Root cause: Pi does not inject the current working directory into its system prompt. Most models infer cwd from context (the bash tool’s output, git init in the task setup). Qwen 3.6 appears to have a strong /tmp/ prior from its training data that overrides this inference.

This is a harness-model interaction bug — neither Pi nor Qwen 3.6 is broken independently, but together they produce incorrect behaviour. Codex CLI’s default prompt includes explicit working-directory context, which prevents this class of error.

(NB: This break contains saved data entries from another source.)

-- ==== Sys2Proof/Tests/Slice0.lean ====
section
/-! SUPPORT. The model's own tests: the vectors of spec/95_test_vectors.md (their ids in the comments), the decoding of
packets written out from 30_encoding.md, a refused term for each check of WellFormed, and a witness for the hypotheses of
each statement that has some. -/

namespace Sys2Proof.Tests

open Sys2Proof.Machine

/-- A state with the given buffer, as after reset and one `PUSH`. -/
def withBuffer (b : List Byte) : State := { State.reset with rxbuf := b }

/-- A state with a finite capacity. -/
def withCapacity (cap : Nat) (b : List Byte) : State :=
  { State.reset with rxbuf := b, params := { bufCap := some cap, valueBits := 32 } }

def replyOf : StepResult → Option Reply
  | .next s => some s.outcome
  | .fault _ => none
  | .refused _ => none

def bufferOf : StepResult → Option (List Byte)
  | .next s => some s.rxbuf
  | .fault _ => none
  | .refused _ => none

def refusalOf : StepResult → Option Refusal
  | .next _ => none
  | .fault _ => none
  | .refused r => some r

/-- The source's valid status frame `F` (95_test_vectors.md). -/
def goodFrame : List Byte := [0xFF, 0xFF, 0x01, 0x03, 0x00, 0x20, 0xDB]

def noFlags : StatusErrorFlags := classifyFlags 0

/-! ### Decoding of packets written out from the spec's encodings (R66 to R70, R63) -/

/-- S-1, R66. -/
theorem test_decode_ping : decode [0xFF, 0xFF, 0x01, 0x02, 0x01, 0xFB] = some (.ping 1, []) := by decide

/-- E-06, R67. -/
theorem test_decode_read :
    decode [0xFF, 0xFF, 0x01, 0x04, 0x02, 0x24, 0x02, 0xD2] = some (.read 1 36 2, []) := by decide

/-- S-2, R68; the bytes after the packet are given back. -/
theorem test_decode_write8 :
    decode [0xFF, 0xFF, 0xFE, 0x04, 0x03, 0x03, 0x01, 0xF6, 0x99] = some (.write8 0xFE 3 1, [0x99]) := by decide

/-- E-21, R69: low byte first. -/
theorem test_decode_write16 :
    decode [0xFF, 0xFF, 0xFE, 0x05, 0x03, 0x1E, 0x34, 0x12, 0x95] = some (.write16 0xFE 30 0x1234, []) := by decide

/-- S-5, R70. -/
theorem test_decode_syncWrite :
    decode [0xFF, 0xFF, 0xFE, 0x0A, 0x83, 0x1E, 0x02, 0x01, 0x0A, 0x00, 0x02, 0x0A, 0x00, 0x3D]
      = some (.syncWrite 30 2 [⟨1, 10⟩, ⟨2, 10⟩], []) := by decide

/-- E-25, R70 at width 1. -/
theorem test_decode_syncWrite_width1 :
    decode [0xFF, 0xFF, 0xFE, 0x0A, 0x83, 0x18, 0x01, 0x01, 0x01, 0x02, 0x01, 0x03, 0x00, 0x53]
      = some (.syncWrite 24 1 [⟨1, 1⟩, ⟨2, 1⟩, ⟨3, 0⟩], []) := by decide

/-- S-3, R63. -/
theorem test_decode_status : decode goodFrame = some (.status 1 0 [0x20], []) := by decide

/-- No header, a LEN below 2, an unfinished frame, a status packet with a wrong checksum: refused. -/
theorem test_decode_refuses :
    decode [0xFF, 0xFE, 0x01, 0x02, 0x01, 0xFB] = none ∧ decode [0xFF, 0xFF, 0x01, 0x01, 0x00, 0xFD] = none
    ∧ decode [0xFF, 0xFF, 0x01, 0x02, 0x01] = none ∧ decode [0xFF, 0xFF, 0x01, 0x03, 0x00, 0x20, 0xDC] = none := by
  decide

/-- E-06 as table bits, the first byte lowest. -/
theorem test_decodeTableWord : decodeTableWord 64 0xD20224020401FFFF = some (.read 1 36 2) := by decide +kernel

/-- E-06 placed where the step fetches runs as the first instruction after reset. -/
theorem test_withFetchWord :
    replyOf (step (State.reset.withFetchWord 64 0xD20224020401FFFF))
      = some (.packet [0xFF, 0xFF, 0x01, 0x04, 0x02, 0x24, 0x02, 0xD2]) := by decide +kernel

/-! ### WellFormed refuses -/

theorem test_wf_frame_too_long :
    Instr.wellFormed Params.default (.frame 1 1 (List.replicate 254 0)) = false := by decide +kernel

theorem test_wf_status_too_long :
    Instr.wellFormed Params.default (.status 1 0 (List.replicate 254 0)) = false := by decide +kernel

theorem test_wf_statusFrame_too_long :
    Instr.wellFormed Params.default (.statusFrame 1 0 (List.replicate 254 0)) = false := by decide +kernel

theorem test_wf_sync_too_long :
    Instr.wellFormed Params.default (.syncWrite 30 2 (List.replicate 84 ⟨1, 0⟩)) = false := by decide

theorem test_wf_sync_value_too_wide :
    Instr.wellFormed Params.default (.syncWrite 30 2 [⟨1, 2 ^ 32⟩]) = false := by decide

/-- A list of an illegal width is an operand with a meaning, whatever its length (R107). -/
theorem test_wf_sync_illegal_width :
    Instr.wellFormed Params.default (.syncWrite 30 0 (List.replicate 84 ⟨1, 0⟩)) = true := by decide

/-! ### CHK -/

/-- K-05. -/
theorem test_checksum_wraps :
    replyOf (exec (.checksum [0xFE, 0x04, 0x03, 0x03, 0x01]) State.reset) = some (.byte 0xF6) := by decide

/-- K-01, K-03, K-12. -/
theorem test_checksum_corners :
    checksum [] = 0xFF ∧ checksum [0xFF] = 0x00 ∧ checksum [0x01, 0x03, 0x00, 0x20, 0xDB] = 0x00 := by decide

/-! ### ENC -/

/-- E-03, E-05. -/
theorem test_ping_corners :
    replyOf (exec (.ping 253) State.reset) = some (.packet [0xFF, 0xFF, 0xFD, 0x02, 0x01, 0xFF])
    ∧ replyOf (exec (.ping 255) State.reset) = some (.packet [0xFF, 0xFF, 0xFF, 0x02, 0x01, 0xFD]) := by decide

/-- E-09. -/
theorem test_read_top : replyOf (exec (.read 253 255 255) State.reset)
    = some (.packet [0xFF, 0xFF, 0xFD, 0x04, 0x02, 0xFF, 0xFF, 0xFE]) := by decide

/-- E-12. -/
theorem test_write8 : replyOf (exec (.write8 1 24 1) State.reset)
    = some (.packet [0xFF, 0xFF, 0x01, 0x04, 0x03, 0x18, 0x01, 0xDE]) := by decide

/-- E-17, E-21. -/
theorem test_write16_byte_order :
    replyOf (exec (.write16 1 30 1023) State.reset)
      = some (.packet [0xFF, 0xFF, 0x01, 0x05, 0x03, 0x1E, 0xFF, 0x03, 0xD6])
    ∧ replyOf (exec (.write16 254 30 0x1234) State.reset)
      = some (.packet [0xFF, 0xFF, 0xFE, 0x05, 0x03, 0x1E, 0x34, 0x12, 0x95]) := by decide
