/-- A Fleli engine or Ladle thread (R292, Table 12.1). -/
inductive Eng
  | ladle (m : Fin 256) (t : Fin 4)
  | ksq (e : Fin 2)
  | order
  | vigil
  deriving DecidableEq, Repr

/-- The straps sampled at the start (chapter 22). -/
structure Straps where
  smbAddr : Fin 4
  stackId : Fin 8
  pairRole : Bool
  clocks : Bool
  deriving DecidableEq, Repr

/-- What steps 4 to 6 of the start sequence found (Table 15.4): whether the cryptographic known-answer tests and the
SRAM repair passed, the pseudo-channels whose training failed, the Ladles whose core test failed, and the time
from t0 in µs. -/
structure StartResult where
  cryptoOk : Bool
  sramOk : Bool
  retiredPcs : BitVec 64
  failedLadles : List (Fin 256)
  micros : Nat
  deriving DecidableEq, Repr

/-- The triggers of a host reset (Table 15.2). -/
inductive HostResetKind
  | perst | hot | linkLoss
  deriving DecidableEq, Repr

/-- A performance counter of a quadrant (R348): one of a Ladle's four, or one of the quadrant's sixteen. -/
inductive PerfCounter
  | ladle (l : Fin 64) (i : Fin 4)
  | quadrant (j : Fin 16)
  deriving DecidableEq, Repr

/-- A master time word (R216) as a member understands it after correcting for the path: the master's clock, O in
seconds and L in ms. -/
structure TimeWord where
  sec : BitVec 48
  ns : BitVec 30
  frac : BitVec 16
  org : BitVec 48
  len : BitVec 20
  deriving DecidableEq, Repr


/-- How that word came: by which Runner port, with which path delay in 2^-16 ns, and the master's frequency word. -/
structure TimePath where
  port : Fin 2
  delay : Word
  f : BitVec 40
  deriving DecidableEq, Repr

/-- The width in bytes and the value of a write to the bit-alias window. -/
structure AliasData where
  bytes : Nat
  v : Word
  deriving DecidableEq, Repr

/-- What of a frame has arrived (R32): its window, while the rest is still coming, or its last byte, with the result of its
FCS. -/
structure Arrival where
  fcsOk : Bool
  window : Bool
  deriving DecidableEq, Repr

/-- The first `n` samples of an entropy source's window, up to the one at which a test fails (R181). -/
structure TestWindow where
  n : Fin 1025
  samples : BitVec 1024
  deriving DecidableEq, Repr

/-- What the Rake meets at a visit: the parity errors in the four ways, a hit or learn in the same cycle (R265), and how many
cycles of a special pass it works (R267). -/
structure RakeLook where
  bad : BitVec 4
  hit : Bool
  cycles : Fin 32769
  deriving DecidableEq, Repr

/-- An access to the buffer outside its regions (R286): the buffer address, and whether it is a read. -/
structure LineAccess where
  addr : BitVec 48
  read : Bool
  deriving DecidableEq, Repr

/-- What starts a zeroization (R449). -/
inductive ZeroizeCause
  | alarm | button | transfer | purge
  deriving DecidableEq, Repr

namespace Machine

/-- A channel entry (R153, Table 06.1). `sa0` to `sa3` are the SA indexes installed per AN, `quiet0` to `quiet3` the ends
of AN_QUIET in µs of the elapsed-time count (0 when not quiet); `dir` is false for TX and true for RX. -/
structure Channel where
  valid : Bool := false
  dir : Bool := false
  portCh : Bool := false
  linePort : Nat := 0
  subPort : Nat := 0
  tag : Nat := 0
  sci : DWord := 0
  sa0 : Option Nat := none
  sa1 : Option Nat := none
  sa2 : Option Nat := none
  sa3 : Option Nat := none
  txAn : Nat := 0
  txCur : Bool := false
  sched : Bool := false
  schedCur : Nat := 0
  schedNext : Nat := 0
  schedEpoch : Nat := 0
  quiet0 : Nat := 0
  quiet1 : Nat := 0
  quiet2 : Nat := 0
  quiet3 : Nat := 0
  prevTx : Option Nat := none
  deriving DecidableEq, Repr, Inhabited

/-- An SA context (R156, Table 06.2).  `state`: 0 FREE, 1 VALID, 2 RETIRED; `dir`: false TX, true RX.  `bitmap` bit
*i* says that PN highest − *i* has been accepted.  `reserved` is the reserved PN limit of R417 for a TX SA. -/
structure Sa where
  state : BitVec 2 := 0
  dir : Bool := false
  generation : Nat := 0
  channel : Nat := 0
  an : Nat := 0
  suite : Nat := 0
  key : Word := 0
  ssci : Word := 0
  salt : BitVec 96 := 0
  nextPn : Nat := 0
  highest : Nat := 0
  replayWin : Nat := 0
  bitmap : BitVec 1024 := 0
  hold : Bool := false
  peerIndex : Nat := 0
  peerGen : Nat := 0
  soon : Bool := false
  stopped : Bool := false
  reserved : Nat := 0
  deriving DecidableEq, Repr, Inhabited

/-- A forwarding entry (Table 10.1). -/
structure FwdEntry where
  key : DWord
  dest : Word
  learnSrc : Nat := 0
  limited : Bool := false
  static : Bool := false
  hit : Bool := false
  idle : Bool := false
  flapping : Bool := false
  moves : Nat := 0
  winStart : Nat := 0
  deriving DecidableEq, Repr

/-- What a link peer's HELLO carries (R412, R423). -/
structure PeerHello where
  deviceId : DWord
  stack : Nat
  domain : Nat
  stackId : Nat
  pairRole : Bool
  ownerHash : DWord
  kcv : DWord
  salt : BitVec 96
  deriving DecidableEq, Repr

/-- An item of the state copy (Table 16.2): reservations, whole vault records wrapped under the pair key, SA and channel
contexts, forwarding entries by table slot, and bucket levels of meters, queue shapers and class shapers. -/
inductive CopyItem
  | reserve (sa generation limit : Nat)
  | reserveSeq (port limit : Nat)
  | slot (index : Nat) (wrapped : Bytes)
  | sa (index : Nat) (v : Sa)
  | channel (index : Nat) (v : Channel)
  | fwd (index : Nat) (v : Option FwdEntry)
  | meter (index cb pb : Nat)
  | shaper (index : Nat) (cb pb : Int)
  | cshaper (index : Nat) (cb pb : Int)
  deriving DecidableEq, Repr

# Attempted workaround: explicit cwd in prompt
pi --model "ollama/qwen3.6:35b-a3b" -e ./pi-ollama.ts \
  "You are in $(pwd). Create a Python function called 'parse_csv_summary'..."
# Not yet tested — potential fix for future runs

Finding 5: tessl MCP Doubles Codex’s Context Overhead

The most unexpected finding. Prior measurements (Alex Fazio, Codex v0.114.0) established Codex CLI’s baseline system prompt at approximately 8,500 tokens. Our measured overhead was 25,450 tokens — nearly 3× higher.

The cause: tessl MCP tool schemas were injected globally into all Codex CLI profiles. These schemas added approximately 7,000–10,000 tokens of tool definitions that appear in every conversation, regardless of whether tessl is used.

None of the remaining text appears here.